Inspiring the next generation of techies


Over the last few weeks on what seems like hundreds of conference calls I’ve had heard plenty of stories of the challenges of jungling work and family life, especially with little kids running around. Having recently having become a father myself, it has made me think about the challenges that the next generations will have and how technology will solve those problems. But the pressing question has been how us, as parents and ‘oldies’, inspire the younger generations into using technology to improve our health, planet and other pressing issues.

As every year that goes by, we all gain a little bit more life experience, a little more maturity (not all of us according to my wife), lots more gadgets and for me, a step closer to goals and the creation of new ones. Over the course of the past couple of weeks, speaking and interviewing colleagues and other techies in my field I’ve realised we all take huge pleasure in seeing new technology innovations, whether that be a product, a service or whatever. Weirdly though, I’ve noticed the first thing I always do is to find out about its founder, the innovator, the OG (yeah I’m young enough to know what that abbrev means).

OG used to mean Original Gangster although some people these days use OG as a quicker way of saying Original

Urban dictionary (

I’m always intrigued to find out who came up with the idea, and the back story to how it came from an idea into fruition and the background of the person themselves. What inspired them to make technology their forté, why is technology their passion.

It’s easy to look at the obvious big hitters over the last 5-10 years, the Mark Zuckerbergs of the world (Yes, he’s still only 35 years old!) or Bobby Murphy (Snapchat, now aged 31) but those names are all over the media, and this article isn’t about spitting out the names of the next big thing.

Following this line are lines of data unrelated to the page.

/-- The codes of `LZWE` fit CODE and `CODE_W`, and `NEXT_E` its range (40_lzw.md R102, 10_state.md R25). -/
theorem lzweRun_within {p : Params} (hp : p.WF) {bs : List Byte} {r : LzweRegs} (h : lzweRun p bs = .ok r) :
    r.out.length ≤ p.codeCap ∧ (∀ c ∈ r.out, c < 2 ^ p.codeW) ∧ 256 ≤ r.next ∧ r.next ≤ 2 ^ p.codeW := by
  obtain ⟨hw, -⟩ := hp
  obtain ⟨hcap, hdict⟩ := lzweRun_ok_inv (Nat.le_of_succ_le hw) h
  obtain ⟨r', hr', hout, hnext⟩ := lzweRun_ok hcap hdict
  obtain rfl : r' = r := Except.ok.inj (hr'.symm.trans h)
  refine ⟨hout ▸ hcap, fun c hc => ?_, by omega, by omega⟩
  rw [hout] at hc
  obtain ⟨j, hj, hcj⟩ := List.getElem_of_mem hc
  have hlt := encodeFrom_lt bs [] [] (fun hne => absurd rfl hne) j c (List.getElem?_eq_some_iff.2 ⟨hj, hcj⟩)
  simp only [List.length_nil] at hlt
  omega

/-- What every turn of `LZWD` keeps: its text fits TEXT, and `NEXT_D` its range (10_state.md R25). -/
def LzwdRegs.Within (p : Params) (r : LzwdRegs) : Prop := r.out.length ≤ p.textCap ∧ 256 ≤ r.next ∧ r.next ≤ 2 ^ p.codeW

theorem lzwdCode_within {p : Params} {i k : Nat} {r r' : LzwdRegs} (hr : r.Within p) (h : lzwdCode p i k r = .ok r') :
    r'.Within p := by
  obtain ⟨ho, hlo, hhi⟩ := hr
  obtain ⟨hfit, hn, rfl⟩ := lzwdCode_ok_cases h
  refine ⟨?_, ?_, ?_⟩ <;> simp only [List.length_append] <;> omega

theorem lzwdRun_within {p : Params} (hp : p.WF) {w : List Byte} {ks : List Nat} {r : LzwdRegs}
    (h : lzwdRun p w ks = .ok r) : r.Within p := by
  have h256 := Params.two_pow_codeW_ge hp
  obtain ⟨-, ht, -⟩ := hp
  rcases lzwdRun_ok_cases h with ⟨-, rfl⟩ | ⟨k0, ks', -, -, hloop⟩
  · exact ⟨Nat.zero_le _, Nat.le_refl _, h256⟩
  · exact forEach_keeps (fun _ q => q.Within p) (fun _ _ _ _ _ => lzwdCode_within) ⟨ht, Nat.le_refl _, h256⟩ hloop

/-- What every bit of the scan keeps: the codes fit CODE and have an entry in TABLE. -/
def ScanRegs.Within (p : Params) (t : Memory Entry) (r : ScanRegs) : Prop :=
  r.out.length ≤ p.codeCap ∧ ∀ c ∈ r.out, ∃ e, (c, e) ∈ t

theorem scanBit_within {p : Params} {t : Memory Entry} {i : Nat} {b : Bool} {r r' : ScanRegs} (hr : r.Within p t)
    (h : scanBit p t i b r = .ok r') : r'.Within p t := by
  obtain ⟨ho, hm⟩ := hr
  rcases scanBit_ok_cases h with ⟨-, rfl⟩ | ⟨c, hc, hne, rfl⟩
  · exact ⟨ho, hm⟩
  · refine ⟨by simp only [List.length_append, List.length_singleton]; omega, fun d hd => ?_⟩
    rcases List.mem_append.1 hd with hd | hd
    · exact hm d hd
    · exact mem_keys_of_codesSpelled (hc ▸ hd)

theorem scanRun_within {p : Params} {t : Memory Entry} {bits : List Bool} {r : ScanRegs} (h : scanRun p t bits = .ok r) :
    r.Within p t :=
  forEach_keeps (fun _ q => q.Within p t) (fun _ _ _ _ _ => scanBit_within) ⟨Nat.zero_le _, nofun⟩ h

/-- The bits of `PACK` fit PACKED. -/
theorem packRun_within {p : Params} {t : Memory Entry} {ks : List Nat} {bits : List Bool} (h : packRun p t ks = .ok bits) :
    bytesFor bits.length ≤ p.packedCap := by
  obtain ⟨-, -, hlen⟩ := packLoop_ok_inv h
  have := hlen (Nat.zero_le _)
  unfold bytesFor
  omega

/-- There are no more counts than codes, nor than codes of `CODE_W` bits (00_scope.md R9, `NSYM_MAX`). -/
theorem length_countCodes_le {p : Params} {ks : List Nat} (hl : ks.length ≤ p.codeCap) (hk : ∀ c ∈ ks, c < 2 ^ p.codeW) :
    (countCodes ks).length ≤ p.nsymMax := by
  have hnd : ((countCodes ks).map Prod.fst).Nodup :=
    (List.pairwise_map.2 (wf_countCodes ks)).imp Nat.ne_of_lt
  have hmem : ∀ c ∈ (countCodes ks).map Prod.fst, c ∈ ks := by
    intro c hc
    obtain ⟨x, hx, rfl⟩ := List.mem_map.1 hc
    exact ((mem_countCodes_iff ks _ _).1 hx).1
  have h1 := (hnd.subperm hmem).length_le
  have h2 := (hnd.subperm fun c hc => List.mem_range.2 (hk c (hmem c hc))).length_le
  rw [List.length_map] at h1 h2
  rw [List.length_range] at h2
  exact Nat.le_min.2 ⟨Nat.le_trans h1 hl, h2⟩

/-- The tree `HBLD` builds from counts is a tree (10_state.md R34, 41_huffman.md R124). -/
theorem treeForm_hbldStore {s : State} {f : Memory Nat} (hf : f.length ≤ s.cfg.nsymMax)
    (hc : ∀ x ∈ f, x.1 < 2 ^ s.cfg.codeW) : TreeForm (hbldStore f s) := by
  rcases eq_or_ne f [] with rfl | hne
  · exact { count := rfl, root := rfl, fits := Nat.zero_le _, children := nofun, leaves := nofun }
  obtain ⟨hlen, hleaf, ⟨x, hforest, -, -⟩, hmerge⟩ := buildNodes_spec hne
  refine { count := rfl, root := rfl, fits := ?_, children := hforest.children, leaves := fun k w c hk => ?_ }
  · rw [hbldStore_nodeCount, hbldStore_cfg, hlen, Params.nodeCap]; omega
  · rw [hbldStore_nodes] at hk
    rcases Nat.lt_or_ge k f.length with hlt | hge
    · rw [hleaf k hlt, leavesOf, List.getElem?_map, Option.map_eq_some_iff] at hk
      obtain ⟨y, hy, he⟩ := hk
      cases he
      exact hc y (List.mem_of_getElem? hy)
    · obtain ⟨l, r, a, b, hm⟩ := hmerge k hge (List.getElem?_eq_some_iff.1 hk).1
      rw [hm.node] at hk
      cases hk

/-- A path leads to a leaf of the node store. -/
theorem LeadsTo.leaf_mem {nodes : List Node} {k c : Nat} {q : List Bool} (h : LeadsTo nodes k q c) :
    ∃ j w : Nat, nodes[j]? = some (Node.leaf w c) := by
  induction h with
  | leaf hk => exact ⟨_, _, hk⟩
  | left _ _ ih => exact ih
  | right _ _ ih => exact ih

/-- An entry of a bitstring of 1 to `MAXLEN` bits is in range. -/
theorem Entry.ofBits_inRange {n : Nat} {bs : List Bool} (h0 : bs ≠ []) (hn : bs.length ≤ n) :
    1 ≤ (Entry.ofBits bs).len ∧ (Entry.ofBits bs).len ≤ n ∧ (Entry.ofBits bs).bits < 2 ^ (Entry.ofBits bs).len :=
  ⟨List.length_pos_iff.2 h0, hn, Entry.bits_ofBits_lt bs⟩

/-- The table `HGEN` makes of a tree has the form and the range of a table (41_huffman.md R126 to R128). -/
theorem genTable_within {s : State} (ht : TreeForm s) (hp : s.cfg.WF) {m : Memory Entry}
    (h : genTable s.cfg s.nodes s.nodeCount s.root = .ok m) :
    Memory.wf m ∧
      ∀ x ∈ m, x.1 < 2 ^ s.cfg.codeW ∧ 1 ≤ x.2.len ∧ x.2.len ≤ s.cfg.maxLen ∧ x.2.bits < 2 ^ x.2.len := by
  obtain ⟨-, -, -, -, -, -, -, hmax⟩ := hp
  rcases genTable_cases s.cfg s.nodes s.nodeCount s.root with
    ⟨-, g⟩ | ⟨-, -, g⟩ | ⟨w, c, -, hleaf, g⟩ | ⟨w, l, r, -, hint, g⟩ <;> rw [g] at h
  · cases h; exact ⟨.nil, nofun⟩
  · cases h
  · cases h
    refine ⟨wf_tableSet .nil _ _, fun x hx => ?_⟩
    rcases mem_tableSet hx with ⟨rfl, -⟩ | hx
    · exact ⟨ht.leaves _ w c hleaf, Entry.ofBits_inRange (List.cons_ne_nil _ _) hmax⟩
    · cases hx
  · obtain ⟨hwf, -, -, hlen, hmem⟩ := walk_ok h .nil fun _ => ⟨w, l, r, hint⟩
    refine ⟨hwf, fun x hx => ?_⟩
    rcases hmem x hx with hx | ⟨q, hq, he⟩
    · cases hx
    · obtain ⟨j, v, hj⟩ := hq.leaf_mem
      have hne : q ≠ [] := by
        rintro rfl
        cases hq with
        | leaf hk => rw [hint] at hk; cases hk
      rw [he]
      exact ⟨ht.leaves j v x.1 hj, Entry.ofBits_inRange hne (hlen q x.1 hq)⟩

/-! ## The invariant after each store -/

section
variable {s : State} (h : Inv s)
include h

/-- CODE filled with codes that fit. -/
theorem Inv.fillCode {l : List Nat} (hl : l.length ≤ s.cfg.codeCap) (hc : ∀ c ∈ l, c < 2 ^ s.cfg.codeW) :
    Inv { s with code := Memory.ofList l, codeLen := BitVec.ofNat 32 l.length } :=
  h.withCode (Memory.wf_ofList l)
    (fun _ hx => ⟨Nat.lt_of_lt_of_le (lt_length_of_mem_ofList hx) hl, hc _ (mem_of_mem_ofList hx)⟩)
    (Nat.le_trans (Nat.mod_le _ _) hl)

theorem Inv.lzweStore {bs : List Byte} {r : LzweRegs} (hr : lzweRun s.cfg bs = .ok r) : Inv (lzweStore r s) := by
  obtain ⟨hl, hc, hn⟩ := lzweRun_within h.params hr
  exact (h.fillCode hl hc).withEncoder r.dict r.w fun _ => hn

theorem Inv.lzwdStore {w : List Byte} {ks : List Nat} {r : LzwdRegs} (hr : lzwdRun s.cfg w ks = .ok r) :
    Inv (lzwdStore r s) := by
  obtain ⟨hl, hn⟩ := lzwdRun_within h.params hr
  have htext : Inv { s with text := Memory.ofList r.out, textLen := BitVec.ofNat 32 r.out.length } :=
    h.withText (Memory.wf_ofList r.out) (fun _ hx => Nat.lt_of_lt_of_le (lt_length_of_mem_ofList hx) hl)
      (Nat.le_trans (Nat.mod_le _ _) hl)
  exact (htext.withDecoder r.dict r.w fun _ => hn).withFlags s.status.resid r.desync

theorem Inv.hbldStore {ks : List Nat} (hl : ks.length ≤ s.cfg.codeCap) (hk : ∀ c ∈ ks, c < 2 ^ s.cfg.codeW) :
    Inv (hbldStore (countCodes ks) s) := by
  have hrange : ∀ x ∈ countCodes ks, x.1 < 2 ^ s.cfg.codeW ∧ 1 ≤ x.2 ∧ x.2 ≤ s.cfg.codeCap := by
    intro x hx
    obtain ⟨hmem, hcount⟩ := (mem_countCodes_iff ks x.1 x.2).1 hx
    exact ⟨hk _ hmem, pos_of_mem_countCodes hx, hcount ▸ Nat.le_trans List.count_le_length hl⟩
  exact { h with
    freqForm := wf_countCodes ks
    freqRange := hrange
    tree := treeForm_hbldStore (length_countCodes_le hl hk) fun x hx => (hrange x hx).1 }

theorem Inv.packStore {t : Memory Entry} {ks : List Nat} {bits : List Bool} (hr : packRun s.cfg t ks = .ok bits) :
    Inv (packStore bits s) := by
  have hl := packRun_within hr
  have hlen := length_packedBytes bits
  exact (h.withPacked (Memory.wf_ofList (packedBytes bits))
    (fun _ hx => Nat.lt_of_lt_of_le (lt_length_of_mem_ofList hx) (hlen ▸ hl)) (Nat.le_trans (Nat.mod_le _ _) hl)).withFree
    (BitVec.ofNat 32 bits.length) s.cand s.script s.hostSaw s.drawn

theorem Inv.scanStore {bits : List Bool} {r : ScanRegs} (hr : scanRun s.cfg s.table bits = .ok r) :
    Inv (scanStore r s) := by
  obtain ⟨hl, hm⟩ := scanRun_within hr
  have hcode : ∀ c ∈ r.out, c < 2 ^ s.cfg.codeW := by
    intro c hc
    obtain ⟨e, he⟩ := hm c hc
    exact (h.tableRange _ he).1
  exact ((h.fillCode hl hcode).withFree s.bitLen r.cand s.script s.hostSaw s.drawn).withFlags
    (!r.cand.isEmpty) s.status.desync

/-- Every end of a command keeps the invariant. A store, and what a fault loses, does not touch what completion and fault entry
write, so each is taken on the completed or faulted state. -/
theorem Inv.ends {t : State} {i : Instr} {op : BitVec 8} (hf : s.status.fault = false) (he : Ends (accept op s) i t) :
    Inv t := by
  have done := h.complete hf op
  have hks : ∀ c ∈ s.codeSource, c < 2 ^ s.cfg.codeW := fun c => codeSource_lt fun x hx => (h.codeRange x hx).2
  have hlen : s.codeSource.length ≤ s.cfg.codeCap := (length_codeSource s).trans_le h.codeLen
  cases he with
  | lzwe hr => exact (done.draw _).lzweStore hr
  | lzweFault he => exact ((h.raise (cause_of_lzweRun he) op).draw _).loseCode.loseEncoder rfl
  | lzwd hr => exact (done.draw _).lzwdStore hr
  | lzwdFault he => exact ((h.raise (cause_of_lzwdRun he) op).draw _).loseText.loseDecoder rfl
  | hbld => exact (done.draw _).hbldStore hlen hks
  | hgen hm => exact done.withTable (genTable_within h.tree h.params hm)
  | hgenFault he => exact (h.raise (by simp [cause_of_genTable he]) op).loseTable
  | pack hb => exact (done.draw _).packStore hb
  | packFault he => exact ((h.raise (cause_of_packRun he) op).draw _).losePacked
  | scan _ hr => exact (done.draw _).scanStore hr
  | scanFault _ he => exact ((h.raise (cause_of_scanRun he) op).draw _).loseCode.loseCand
  | bitlenRange _ => exact (h.raise (e := ⟨.bitlenRange, s.bitLen.toNat⟩) nofun op).loseCode.loseCand

/-- Every command keeps the invariant. -/
theorem Inv.exec {t : State} {i : Instr} (he : exec i s = .next t) : Inv t := by
  obtain ⟨-, ⟨-, rfl⟩ | ⟨-, -, rfl⟩ | ⟨-, hf, he⟩⟩ := exec_next_cases he
  · exact h.clear
  · exact h
  · exact h.ends hf he

theorem Inv.illegalCommand {t : State} {w : Word} (he : illegalCommand w s = .next t) : Inv t := by
  rcases illegalCommand_next_cases he with ⟨-, rfl⟩ | ⟨-, rfl⟩
  · exact h
  · exact h.raise (e := ⟨.illegalCmd, w.toNat⟩) nofun _

/-- Every act of the host keeps the invariant. -/
theorem Inv.hostEvent {t : State} {e : HostEvent} (he : hostEvent e s = .next t) : Inv t := by
  rcases hostEvent_next_cases he with rfl | ⟨sp, i, rfl⟩ | ⟨i, he⟩ | ⟨w, he⟩ | ⟨sp, i, v, rfl⟩
  · exact h.clear
  · exact h.hostRead sp i
  · exact h.exec he
  · exact h.illegalCommand he
  · exact h.dataWrite sp i v

end

/-! ## The statements about the invariant -/

/-- Settles O14: the step performs the head of the script on the state with the rest of it, and every act of the host keeps the
invariant. -/
theorem everyStepKeepsTheInvariant : Obligations.EveryStepKeepsTheInvariant := by
  intro s t h hstep
  rcases step_next_cases hstep with rfl | ⟨e, rest, he⟩
  · exact h
  · exact (h.withFree s.bitLen s.cand rest s.hostSaw s.drawn).hostEvent he

/-- Settles O13. -/
theorem invariantHoldsAtReset : Obligations.InvariantHoldsAtReset := fun _ => inv_resetWith

end Sys2Proof.Machine
end

section
namespace Sys2Proof.Machine

/-! ## What the ends of a command leave alone -/

section
variable {s t : State} {i : Instr}

/-- No command changes the parameters (10_state.md R43). -/
theorem Ends.cfg (h : Ends s i t) : t.cfg = s.cfg := by
  cases h <;> rfl

/-- Every command leaves the core not busy (10_state.md R29). -/
theorem Ends.busy (h : Ends s i t) : t.status.busy = false := by
  cases h <;> rfl

/-- Only a completing scan writes `RESID` (10_state.md R29). -/
theorem Ends.resid (h : Ends s i t) (hu : i ≠ .unpk) (hl : i ≠ .unpkl) : t.status.resid = s.status.resid := by
  cases h with
  | scan hn _ =>
    cases hn with
    | unpk => exact absurd rfl hu
    | unpkl _ => exact absurd rfl hl
  | _ => rfl

/-- Only a completing `LZWD` writes `DESYNC` (10_state.md R29). -/
theorem Ends.desync (h : Ends s i t) (hd : i ≠ .lzwd) : t.status.desync = s.status.desync := by
  cases h with
  | lzwd _ => exact absurd rfl hd
  | _ => rfl

theorem exec_cfg (h : exec i s = .next t) : t.cfg = s.cfg := by
  obtain ⟨-, ⟨-, rfl⟩ | ⟨-, -, rfl⟩ | ⟨-, -, he⟩⟩ := exec_next_cases h
  · rfl
  · rfl
  · exact he.cfg

theorem hostEvent_cfg {e : HostEvent} (h : hostEvent e s = .next t) : t.cfg = s.cfg := by
  rcases hostEvent_next_cases h with rfl | ⟨sp, k, rfl⟩ | ⟨i, hx⟩ | ⟨w, hx⟩ | ⟨sp, k, v, rfl⟩
  · rfl
  · obtain ⟨v, d, he⟩ := hostRead_cases sp k s
    rw [he]
  · exact exec_cfg hx
  · rcases illegalCommand_next_cases hx with ⟨-, rfl⟩ | ⟨-, rfl⟩ <;> rfl
  · exact dataWrite_cfg sp k v s

/-- What `UNPK` and `UNPKL` scan depends on the two lengths only. -/
theorem Scans.congr {n : Nat} (h : Scans s i n) (hp : t.packedLen = s.packedLen) (hb : t.bitLen = s.bitLen) :
    Scans t i n := by
  cases h with
  | unpk => rw [← hp]; exact .unpk
  | unpkl hr => rw [← hp, ← hb] at hr; rw [← hb]; exact .unpkl hr

end

/-! ## Hidden state (10_state.md R45) -/

section
variable {p : Params} {w w' : List Byte} {ks : List Nat}

/-- `W_D` as an earlier command left it plays no part in what `LZWD` raises. -/
theorem lzwdRun_error_congr {e : Raise} (h : lzwdRun p w ks = .error e) : lzwdRun p w' ks = .error e := by
  cases ks with
  | nil => cases h
  | cons k ks => exact h
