/-- The end of FADE_HOLD (41_effect_player.md R128, R129): FADE_OUT waits its first 20 ms and nothing is written; with
`fade_out_ms` 0, `on` is written and the cycle is complete. -/
def Obligations.FadeHoldExpiryEntersFadeOut : Prop :=
  ∀ (s : State) (rest : List Event) (d : Descriptor) (remaining : Word32),
    s.inbox = .tick :: rest → s.sq.timer.expires = false → s.ep = EffectPlayer.running d .fadeHold remaining 0 1 →
    (d.t1 ≠ 0 → step s = .next (s.afterEffectTick rest (EffectPlayer.running d .fadeOut remaining 0 20) []))
    ∧ (d.t1 = 0 →
      step s = .next (s.afterEffectTick rest (cycleEnded s.par d remaining).1
        (.sink d.onColor :: (cycleEnded s.par d remaining).2)))

/-- One interpolation tick of FADE_OUT (41_effect_player.md R142, R129): below `fade_out_ms` the interpolated color and
20 ms more; at or past it `on`, and the cycle is complete. -/
def Obligations.FadeOutTickInterpolatesOrCompletes : Prop :=
  ∀ (s : State) (rest : List Event) (d : Descriptor) (remaining elapsed : Word32),
    s.inbox = .tick :: rest → s.sq.timer.expires = false →
    s.ep = EffectPlayer.running d .fadeOut remaining elapsed 1 →
    (elapsed.toNat + 20 < d.t1.toNat →
      step s = .next (s.afterEffectTick rest (EffectPlayer.running d .fadeOut remaining (elapsed + 20) 20)
        [.sink (interpColor d.offColor d.onColor (elapsed.toNat + 20) d.t1.toNat)])
      ∧ (elapsed + 20).toNat = elapsed.toNat + 20)
    ∧ (d.t1.toNat ≤ elapsed.toNat + 20 →
      step s = .next (s.afterEffectTick rest (cycleEnded s.par d remaining).1
        (.sink d.onColor :: (cycleEnded s.par d remaining).2)))

/-! ### Effect player: runs -/

/-- A strobe with `repeat = n >= 1` and no delay writes exactly `on, off` `n` times and is IDLE, its timer disarmed,
`n*t0' + (n-1)*t1'` `TICK`s after its EP_PLAY (41_effect_player.md R143). -/
def Obligations.FiniteStrobeRunsItsToggles : Prop :=
  ∀ (s : State) (onColor offColor : Color) (t0 t1 hold repeatCount : Word32),
    s.Inv → s.sq.active = false → s.par.allocMayFail = false → repeatCount ≠ 0 →
    let n := repeatCount.toNat
    let ticks := n * waitOf s.par t0.toNat + (n - 1) * waitOf s.par t1.toNat
    s.inbox = commandThenTicks (.epPlay 1 onColor offColor t0 t1 hold repeatCount 0) ticks →
    ∃ t obs, run (1 + ticks) s = some (t, obs)
      ∧ outputsOf obs = (List.replicate n [Output.sink onColor, Output.sink offColor]).flatten
      ∧ t.ep = EffectPlayer.atReset ∧ t.sq = s.sq ∧ t.pal = s.pal

/-- A fade with `repeat = n >= 1` and no delay is IDLE `n` cycle lengths `L(t0) + hold' + L(t1)` after its EP_PLAY, with
`on` written last; it wrote `on`, and in each cycle the interpolated colors at 20, 40, ..., `off`, the interpolated
colors back, and `on` (41_effect_player.md R145, R141, R142). -/
def Obligations.FiniteFadeRunsItsCycles : Prop :=
  ∀ (s : State) (onColor offColor : Color) (t0 t1 hold repeatCount : Word32),
    s.Inv → s.sq.active = false → s.par.allocMayFail = false → repeatCount ≠ 0 →
    let n := repeatCount.toNat
    let ticks := n * (fadeTicks t0.toNat + waitOf s.par hold.toNat + fadeTicks t1.toNat)
    s.inbox = commandThenTicks (.epPlay 2 onColor offColor t0 t1 hold repeatCount 0) ticks →
    ∃ t obs, run (1 + ticks) s = some (t, obs)
      ∧ outputsOf obs
          = Output.sink onColor
            :: (List.replicate n
                  (fadeCycleOutputs ⟨.fade, onColor, offColor, t0, t1, hold, repeatCount, 0⟩)).flatten
      ∧ t.ep = EffectPlayer.atReset ∧ t.sq = s.sq ∧ t.pal = s.pal

/-- With a start delay an effect writes nothing before the `delay`-th `TICK` after its EP_PLAY; in that `TICK` it writes
what it writes at once with no delay, and stands where it then stands, the stepper, the palette and the role as they
were (41_effect_player.md R146). -/
def Obligations.StartDelayPostponesTheEffect : Prop :=
  ∀ (s : State) (kind : Byte) (onColor offColor : Color) (t0 t1 hold repeatCount delay : Word32),
    s.Inv → s.sq.active = false → s.par.allocMayFail = false → (kind = 1 ∨ kind = 2) → delay ≠ 0 → s.out = [] →
    s.inbox = commandThenTicks (.epPlay kind onColor offColor t0 t1 hold repeatCount delay) delay.toNat →
    (∃ t obs, run delay.toNat s = some (t, obs) ∧ outputsOf obs = [] ∧ t.ep.phase = .delay)
    ∧ ∃ t obs u, run (1 + delay.toNat) s = some (t, obs)
        ∧ exec (.epPlay kind onColor offColor t0 t1 hold repeatCount 0) s = .next u
        ∧ outputsOf obs = u.out ∧ t.ep = { u.ep with desc := { u.ep.desc with delay := delay } }
        ∧ t.sq = s.sq ∧ t.pal = s.pal ∧ t.isRoot = s.isRoot ∧ t.par = s.par

/-- After EP_STOP no expiry of the earlier effect occurs: with the stepper stopped, any number of `TICK`s writes nothing
and leaves the player IDLE (41_effect_player.md R132, R147). -/
def Obligations.NothingIsWrittenAfterEpStop : Prop :=
  ∀ (n : Nat) (s : State),
    s.Inv → s.sq.active = false → s.inbox = commandThenTicks .epStop n →
    ∃ t obs, run (1 + n) s = some (t, obs) ∧ outputsOf obs = [] ∧ t.ep = EffectPlayer.atReset ∧ t.sq = s.sq

/-! ### Palette -/

/-- PAL_SET replaces all 384 bytes by its buffer, byte `j` by byte `j`, and changes nothing else (40_palette.md R104,
20_memory.md R55, R59). -/
def Obligations.PalSetReplacesThePalette : Prop :=
  ∀ (s : State) (buffer : List Byte), buffer.length = 384 →
    ∃ m, exec (.palSet buffer) s = .next { s with pal := m, resp := some ⟨.ok, []⟩ }
      ∧ m.wf = true ∧ ∀ a, a < 384 → m.read a = buffer.getD a 0

/-- PAL_GET (40_palette.md R105, 20_memory.md R51): for an index up to 255 the square's nibbles and their display
channels, read from its group's bytes; above 255 INVALID_ARGUMENT. The palette and all else stay. -/
def Obligations.PalGetReadsTheSquare : Prop :=
  ∀ (s : State) (index : Word16),
    (index.toNat ≤ 255 →
      let at' := fun k : Nat => (s.pal.read (3 * (index.toNat / 2) + k)).toNat
      exec (.palGet index) s
        = .next (s.answered .ok
            (if index.toNat % 2 = 0 then squareAnswer (at' 0 / 16) (at' 0 % 16) (at' 1 / 16)
             else squareAnswer (at' 1 % 16) (at' 2 / 16) (at' 2 % 16))))
    ∧ (255 < index.toNat → exec (.palGet index) s = .next (s.answered .invalidArgument []))

/-- PAL_PACK_PAIR packs six nibbles into three bytes, and refuses an operand above 15 (40_palette.md R106, R102). -/
def Obligations.PalPackPairPacksNibbles : Prop :=
  ∀ (s : State) (er eg eb or' og ob : Byte),
    ((∀ x ∈ [er, eg, eb, or', og, ob], x.toNat ≤ 15) →
      exec (.palPackPair er eg eb or' og ob) s
        = .next (s.answered .ok [er * 16 + eg, eb * 16 + or', og * 16 + ob]))
    ∧ ((∃ x ∈ [er, eg, eb, or', og, ob], 15 < x.toNat) →
      exec (.palPackPair er eg eb or' og ob) s = .next (s.answered .invalidArgument []))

Facebook CEO, Mark Zuckerberg (Aged 35)

What is common in all of these entrepreneurs is their drive, their determination and their persistence to ensure that their product reaches the top. At a time when the media does nothing but slate the millenials or generation x’s of the world for being lazy or spoilt ( I honestly don’t see it. Aside from these multi-millionnaire tech gods, there are plenty young, hungry and enthusiastic men and women who are wanting to make their mark, maybe not in the same lasting way, but they want a career – they just go about it a different way.

Time Magazine, 2013

If I look back 15 years at when I wanted to forge a career for myself in IT, there were much fewer opportunities. You’d go to uni, try and get onto the very few graduate opportunities and eventually settle for a first line support job answering a telephone and resetting passwords. Nowadays, certainly in IT, I think the university degree is less relevant, people look for experince or industry-specific qualifications. There are more varying options to get into ‘IT’, whether that be traditional support, coding and development, information security, the list goes on.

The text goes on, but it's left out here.